Bernanke actually announced that his monetary policy would continue to stimulate recovery until unemployment drops to 6.5% or inflation rises to 2.5%. There is no reason that similar guidelines could not be used for fiscal policy as well, though.
Analysts are forecasting how many jobs will be lost if automatic tax hikes and spending cuts are triggered in January. It could cost as many jobs as we've gained since the bottom of the Great Recession. This is not because deficit reduction will always cost us jobs. This is because deficit reduction will cost us jobs when unemployment is still high. Using a guideline like Bernanke's for fiscal policy would change that.
The real lesson from Greece and Spain is simple: if you spend like drunken sailors on shore leave during good times and then sober up to begin cutting spending when times are hard, you'll first create a bubble and then a collapse. This is the worst possible combination.
Job losses from some combination of tax hikes and spending cuts are inevitable.
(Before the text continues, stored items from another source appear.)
-- ==== Sys2Proof/Machine/State.lean ====
section
/-! DEFINITION. The state of the module: every piece of state the manual gives it, as plain data, and its value right after reset.
Cores are numbered as COREID lays them out (die in bits 9:8, cluster in bit 7, core in bits 6:0, R142); clusters by core number
divided by 128; the host DMA engine is core 1024 (R77). -/

namespace Sys2Proof.Machine

/-- A program counter: 52 bits (R115), and the address 2^52 that follows the last bundle of the address space. See log entry 47. -/
abbrev PC := BitVec 53

/-! ## Waves -/

/-- One register word that a load, an atomic or an engine still has to write (R162). -/
inductive RegW where
  | s (r : Nat) (v : Word)
  | v (r lane : Nat) (w : Word)
  deriving DecidableEq, Repr

/-- The counter of R163 an operation counts in. -/
inductive Ctr where
  | ld
  | st
  | cp
  | tl
  deriving DecidableEq, Repr

/-- An operation counted in CNT: its syllable's number, its counter and the parts still to be performed (R163). -/
structure OpRec where
  sid : Nat
  ctr : Ctr
  left : Nat
  deriving DecidableEq, Repr

/-- What is wrong with an access after its commit (R265, R386, R387): the cause code, the physical and the virtual address, the lane, and
DINFO and DVAL where the cause has them. -/
structure BadData where
  cause : Nat
  pa : Nat
  va : DWord
  lane : Option Nat
  info : Nat
  val : Nat
  deriving DecidableEq, Repr

/-- What an outstanding load reads for one of its lanes: physical address, bytes, virtual address, lane. -/
structure LoadSrc where
  pa : Nat
  n : Nat
  va : DWord
  lane : Option Nat
  deriving DecidableEq, Repr

/-- An outstanding load: the register words it writes when it returns (R253), and where they come from. -/
structure OutLoad where
  sid : Nat
  writes : List RegW
  src : List LoadSrc
  bad : List BadData
  deriving DecidableEq, Repr

/-- The operation of an atomic, R260; the width is that of the location. -/
inductive AOp where
  | add
  | and
  | or
  | xor
  | min
  | max
  | minu
  | maxu
  | xchg
  | cas
  | fadd
  deriving DecidableEq, Repr

/-- What stands in a wave's store queue (R329), or on the fabric once it has left it. -/
inductive StoreKind where
  /-- Bytes for physical address pa; space 0 g, 1 l, 2 x; HOME of the page. -/
  | bytes (space home pa : Nat) (bs : List Byte)
  /-- One lane of an atomic of n bytes: operands, and the vector register that receives the old value. -/
  | atomic (space home pa n : Nat) (op : AOp) (a b : BitVec 128) (lane : Nat) (dst : Option Nat)
  /-- A TLSIG (R366). -/
  | signal (handle : Word) (inc : Bool) (v : DWord)
  /-- The release of an arrival at a named barrier (R354). -/
  | arrive (bar : Nat)
  /-- The release of a wave's arrival at a cohort barrier (R362). -/
  | cohort (coh : Nat)
  /-- The release of a TRIGGER (R370). -/
  | trigger
  deriving DecidableEq, Repr

/-- One store-queue entry. -/
structure StoreEntry where
  sid : Nat
  /-- The context of the wave as the syllable's bundle began (R121, R141). -/
  ctx : Nat
  /-- The virtual address of an access to global memory (R386). -/
  va : DWord
  scope : Nat
  /-- The entry is a release: it leaves only when every earlier access has been performed (R336). -/
  rel : Bool
  kind : StoreKind
  /-- Its place among the entries of its syllable, which stand in lane order. -/
  place : Nat
  /-- The store of the primary of a merged pair that leaves before it: block, wave and syllable (R161). -/
  after : Option (Nat × Nat × Nat)
  /-- Granules that its syllable writes whole and that this entry is the last of it to touch (R387). -/
  clears : List Nat
  deriving DecidableEq, Repr

/-- A CWB that is not performed yet (R257): its syllable, its lines, its scope, and the stores of the core committed before it, by
block, wave and syllable. See log entry 28. -/
structure Cwb where
  sid : Nat
  lines : List Nat
  scope : Nat
  before : List (Nat × Nat × Nat)
  deriving DecidableEq, Repr

/-- A standing fence or acquire that holds later accesses (R338, R369): kind 1 rel, 2 acq, 3 full. -/
structure FenceOrd where
  kind : Nat
  scope : Nat
  deriving DecidableEq, Repr

/-- What a waiting wave waits for (R351): scope, and object and target. -/
inductive Wait where
  | barw (bar scope : Nat) (target : Word)
  | cbar (coh scope : Nat) (target : Word)
  | tlwait (scope : Nat) (handle : Word) (target : DWord)
  | gridwait
  deriving DecidableEq, Repr

/-! ## Engine commands -/

/-- What issued an engine command: a wave of a block, or a node of a replay (R77). -/
inductive Owner where
  | block (b w : Nat)
  | node (replay node : Nat)
  deriving DecidableEq, Repr

/-- An engine-queue entry (R140, R398). -/
structure EngCmd where
  instr : Instr
  owner : Owner
  /-- The context of the wave that issued it (R141). -/
  ctx : Nat
  launch : Nat
  sid : Nat
  leader : Nat
  /-- The issue set, for RAYQ. -/
  lanes : Lanes
  q1 : List Word
  q2 : List Word
  num : Nat
  o0 : Word
  o1 : Word
  inst : DWord
  fmt : Word
  tsh : List Word
  win : List Word
  /-- The plane words as its bundle read them (R121). -/
  planes : List Word
  /-- CYC of its commit (R310). -/
  cyc : Nat
  /-- Generator states of a stochastic TRND before its draws. -/
  seeds : List Word
  /-- A task packet, and the core or queue it goes to. -/
  packet : List Byte
  target : Nat
  /-- Traffic class (R291). -/
  tc : Nat
  /-- The physical pieces of each row of a TLD or TST, translated at issue (R306). -/
  rows : List (List (Nat × Nat))
  /-- Rows of a TLD whose bytes the block has stored to since its issue (R307). -/
  stale : List Nat
  deriving DecidableEq, Repr

/-- What one syllable of a bundle does at commit (R165). -/
inductive Eff where
  | setS (r : Nat) (v : Word)
  | setV (r lane : Nat) (v : Word)
  | setP (p : Nat) (m : Lanes)
  | setC (c : Nat) (b : Bool)
  | setPc (lanes : Lanes) (a : PC)
  | kill (lanes : Lanes)
  | setRng (lane : Nat) (v : Word)
  | setLoop (v : Word)
  | setRot (b : BitVec 6)
  | setSr (sr : Nat) (v : DWord)
  | load (writes : List RegW) (src : List LoadSrc) (bad : List BadData) (acq : Option Nat)
  | store (entries : List (StoreKind × DWord)) (scope : Nat) (rel : Bool) (ret : Bool) (acq : Bool)
  | cinv (lines : List Nat)
  | drop (line : Nat)
  | pref (lines : List Nat) (stream : Bool)
  | cwb (lines : List Nat) (scope : Nat)
  | qpop (q : Nat) (lanes : Lanes)
  | tscl (latch : Nat) (bytes : List Byte)
  | engine (c : EngCmd) (ctr : Option Ctr)
  | ttwg (n : Nat) (radix : Word)
  | trndDraw (rows : Nat) (cols : Nat) (steps : Nat)
  | barv (bar : Nat) (bytes : Word) (scope : Nat)
  | barArrive (bar scope : Nat)
  | barx (bar : Nat) (part : BitVec 16) (ebase : Word)
  | cbarArrive (coh scope : Nat)
  | wait (w : Wait) (next : Bool)
  | signal (scope : Nat) (handle : Word) (inc : Bool) (v : DWord)
  | acquire (scope : Nat)
  | fence (kind scope : Nat)
  | trigger
  | trap (cause : Nat) (addr det : DWord)
  /-- An MTS has set SAT of a plane whose TRAP is set (R40). -/
  | saturated (plane : Nat)
  | queueResv (queue : Nat)
  | dequeResv (core : Nat)
  | dequeue (queue : Nat) (offset : Nat)
  /-- A queue or deque named by the command is on a die that is out of service (R390, R427). -/
  | dieLost (die : Nat) (addr : DWord)
  /-- Data that a command has read at issue, and found in error (R265). -/
  | badRead (d : BadData)
  /-- A DEQ.nb has found a queue without an entry (R377). -/
  | missed (queue : Nat)
  | ringReset (ring : Nat)
  | rfx (action : Nat) (abandon : Bool) (image : Nat)
  | xinv (ctx : Option Nat)
  /-- Threads that pass the switch point of the switch that has taken place (R179). -/
  | passed (lanes : Lanes)
  deriving DecidableEq, Repr

/-- A failed check: 0 an issue check, 1 an execution check (R381), the slot, and the stop registers' values (R383, R384). -/
structure Raise where
  stage : Nat
  slot : Nat
  cause : Nat
  addr : DWord
  dinfo : BitVec 16
  lane : Option Nat
  dval : Word
  deriving DecidableEq, Repr

/-- The bundle that is being issued (R121, R165; log entry 7). -/
structure Issue where
  block : Nat
  wave : Nat
  lanes : Lanes
  here : PC
  len : Nat
  /-- The context of the wave (R141). -/
  ctx : Nat
  /-- Position of the next V syllable: 0 or 1. -/
  vslot : Nat
  effs : List Eff
  raised : List Raise
  held : Bool
  /-- Held because a deque or a named queue is full (R107, R375). -/
  full : Bool
  /-- The named queue that a held ENQ (true) or DEQ asks (R377). -/
  ask : Option (Nat × Bool)
  /-- Global addresses whose walks bind their pages when the bundle is no longer held (R164, R240). -/
  touch : List Nat
  /-- A sub-bundle: staged and not ended yet (R169). -/
  sub : Bool
  /-- CYC of the sub-bundle that held the M syllable, if an earlier one (R167). -/
  mcyc : Option Nat
  deriving DecidableEq, Repr

/-- A latch write that is due (R304). -/
structure LatchWrite where
  latch : Nat
  bytes : List Byte
  due : Nat
  wave : Nat
  sid : Nat
  deriving DecidableEq, Repr

/-- The matrix state of an owning block (R293). -/
structure Matrix where
  /-- Byte n of tile t at key 65536 t + n. -/
  tile : Table Byte
  /-- Row exponent i of tile t at key 128 t + i. -/
  rowExp : Table Byte
  tsh : Table Word
  /-- Cell (i, j) of plane p at key 16384 p + 128 i + j. -/
  cell : Table Int
  plane : Table Word
  split : Word
  win : Table Word
  /-- Entry n of latch e at key 128 e + n. -/
  latch : Table Byte
  /-- Transform descriptor, executed standing: N and the radix word. -/
  desc : Option (Nat × Word)
  /-- Transform descriptor, committed standing (R300). -/
  committed : Option (Nat × Word)
  pend : List LatchWrite
  /-- An asynchronous matrix fault stands: no later matrix command starts (R302). -/
  stopped : Bool
  deriving DecidableEq, Repr

/-- A bundle of which some sub-bundles have issued (R169): what its U and V syllables have staged, its M and X syllables, which act at the
commit (R170, R348), the matrix registers as the first sub-bundle captured them, the slots of the sub-bundles still to issue, and the
cycle of the last one that has. -/
structure Split where
  iu : Issue
  late : List Instr
  mtx : Option Matrix
  left : List (List Nat)
  at' : Nat
  deriving DecidableEq, Repr

/-- What a held bundle asks of a named queue, and since when (R377). -/
structure Ask where
  queue : Nat
  /-- An ENQ, not a DEQ. -/
  enq : Bool
  since : Nat
  deriving DecidableEq, Repr

/-- One wave (R155, R158, R163, R249, R351, R382 to R384, R397). See log entries 10 and 47. -/
structure Wave where
  living : Lanes
  pc : Table PC
  /-- CTXID as written by an MTS, none before the first: the wave then runs in its block's context (R141). -/
  ctxid : Option Word
  rng : Table Word
  /-- v r of lane l at key 128 r + l, physical registers. -/
  v : Table Word
  s : Table Word
  /-- Physical predicate k as a mask of lanes. -/
  p : Table Lanes
  c : BitVec 16
  loopc : Word
  rotb : BitVec 6
  cause : Word
  fmask : Word
  faddr : DWord
  fdet : DWord
  /-- The bundle at which the wave stopped, for the skip of R391. -/
  stopAt : PC
  wait : Option Wait
  triggered : Bool
  step : Bool
  esc : Nat
  /-- Held at issue or waiting since this time (R107, R375, R386). -/
  since : Option Nat
  /-- Held by a full deque or named queue since this time (R107, R375). -/
  full : Option Nat
  /-- What a held ENQ or DEQ asks of a named queue (R377). -/
  ask : Option Ask
  nextSid : Nat
  ops : List OpRec
  outs : List OutLoad
  storeq : List StoreEntry
  /-- What has gone wrong with lanes of a syllable that has not ended yet, by syllable (R381, R385). -/
  late : List (Nat × BadData)
  cwbs : List Cwb
  /-- A bundle between its sub-bundles (R169). -/
  split : Option Split
  fence : Option FenceOrd
  /-- Reply queue q of lane l at key 128 q + l, oldest entry first (R249). -/
  replies : Table (List (BitVec 128))
  /-- Reservations, at the same keys. -/
  resv : Table Nat
  deriving DecidableEq, Repr

/-! ## Copies -/

/-- A dense side of a copy (R65, R66), or a compressed one (R272). -/
structure Layout where
  base : DWord
  space : Nat
  esize : Nat
  compressed : Bool
  width : Nat
  height : Nat
  pitch : DWord
  op0 : DWord
  op1 : DWord
  boxw : Nat
  boxh : Nat
  deriving DecidableEq, Repr

/-- The records and operands of a copy that has passed its value checks. -/
structure Plan where
  src : Layout
  dst : Layout
  x : Nat
  y : Nat
  dx : Nat
  dy : Nat
  /-- Peer module of a REMOTE copy. -/
  remote : Option Nat
  /-- Destination members of a CPYM: block numbers. -/
  members : List Nat
  /-- Destination bytes of the whole command, for the barrier credit. -/
  total : Nat
  deriving DecidableEq, Repr

/-- The standing of a copy-table entry. -/
inductive CopyPhase where
  | running
  /-- A CPYT that waits for its instant, or for release-buffer space (R275). -/
  | gated
  /-- A BSND that waits for its ring (R282). -/
  | ringWait
  /-- A BSND accepted as slot number J. -/
  | accepted (slot : Nat)
  | suspended
  deriving DecidableEq, Repr

/-- A copy-table entry (R248, R267). -/
structure CopyEntry where
  cmd : EngCmd
  /-- None for a command whose value checks failed. -/
  plan : Option Plan
  phase : CopyPhase
  /-- The next fragment, the resume point. -/
  frag : Nat
  cause : Nat
  /-- The scoreboard spans: space, context, lowest and highest byte plus one. -/
  spans : List (Nat × Nat × Nat × Nat)
  /-- Spans of the source, for R342. -/
  sources : List (Nat × Nat × Nat × Nat)
  /-- Bytes read so far by a command that writes later: a timed, compressing or ring copy. -/
  buf : List Byte
  /-- Which elements of a compressed source are present, once its record has been read (R272). -/
  mask : Option (List Bool)
  /-- Physical ranges read, those that became unspecified as it started, and those written (R270). -/
  read : List (Nat × Nat)
  dest : List (Nat × Nat)
  wrote : List (Nat × Nat)
  /-- The command has started: its destination is unspecified to others (R270, R342). -/
  opened : Bool
  /-- Destination bytes that are source bytes too: they are not written (R270). -/
  shared : List (Nat × Nat)
  /-- Bytes written in a peer module. -/
  out : Nat
  /-- Release-buffer bytes held, and lateness in ns (R275). -/
  reserved : Nat
  late : Nat
  /-- The slot number a send holds. -/
  slot : Option Nat
  deriving DecidableEq, Repr

/-! ## Blocks -/

/-- A variant descriptor (R47) with its index and its kernel's address. -/
structure Variant where
  kernel : Nat
  index : Nat
  entry : Nat
  vregs : Nat
  waves : Nat
  sregs : Nat
  scratch : Nat
  weight : Nat
  flags : BitVec 3
  rotv : Nat
  deriving DecidableEq, Repr

/-- A named barrier (R352). -/
structure Barrier where
  phase : Word
  part : BitVec 16
  arrv : BitVec 16
  ebase : Word
  expb : Word
  cred : Word
  /-- Waves whose committed arrival still awaits its release (R354). -/
  pend : BitVec 16
  /-- The waves that have retired during this phase (R353, R360). -/
  retiredNow : BitVec 16
  deriving DecidableEq, Repr

/-- A copy context (R266). -/
structure CopyCtx where
  issued : Nat
  completed : Nat
  /-- Numbers above completed that have completed out of order. -/
  early : List Nat
  suspended : Bool
  deriving DecidableEq, Repr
What is not inevitable is that these job losses will matter terribly much. If unemployment is at 4.5% and we're creating 200,000 jobs a month, the job losses from deficit reduction will neither be hard to offset nor particularly hard on the economy. Timed properly, the tax hikes and spending cuts might actually shed jobs at about the rate that the economy is creating them. That's possible. Deficit reduction now when unemployment is at 7.7% and we're creating about 150,000 jobs a month could, by contrast, easily tip us into recession and cause unnecessary hardship.
We needn't force a trade off between deficit reduction and another recession if we simply wait. There is no reason that fiscal policy could not follow the same guidelines that Bernanke just laid out for monetary policy.
But there is a deeper problem. We live in a time of incredible potential and great risks and yet our epitaph will be that in face of all that we were re-hashing arguments from Economics 101 and second grade arithmetic. This fact is more worrisome than any short term deficit or recession. It's as if you still have to tell your teenager to brush his teeth. Ridiculous.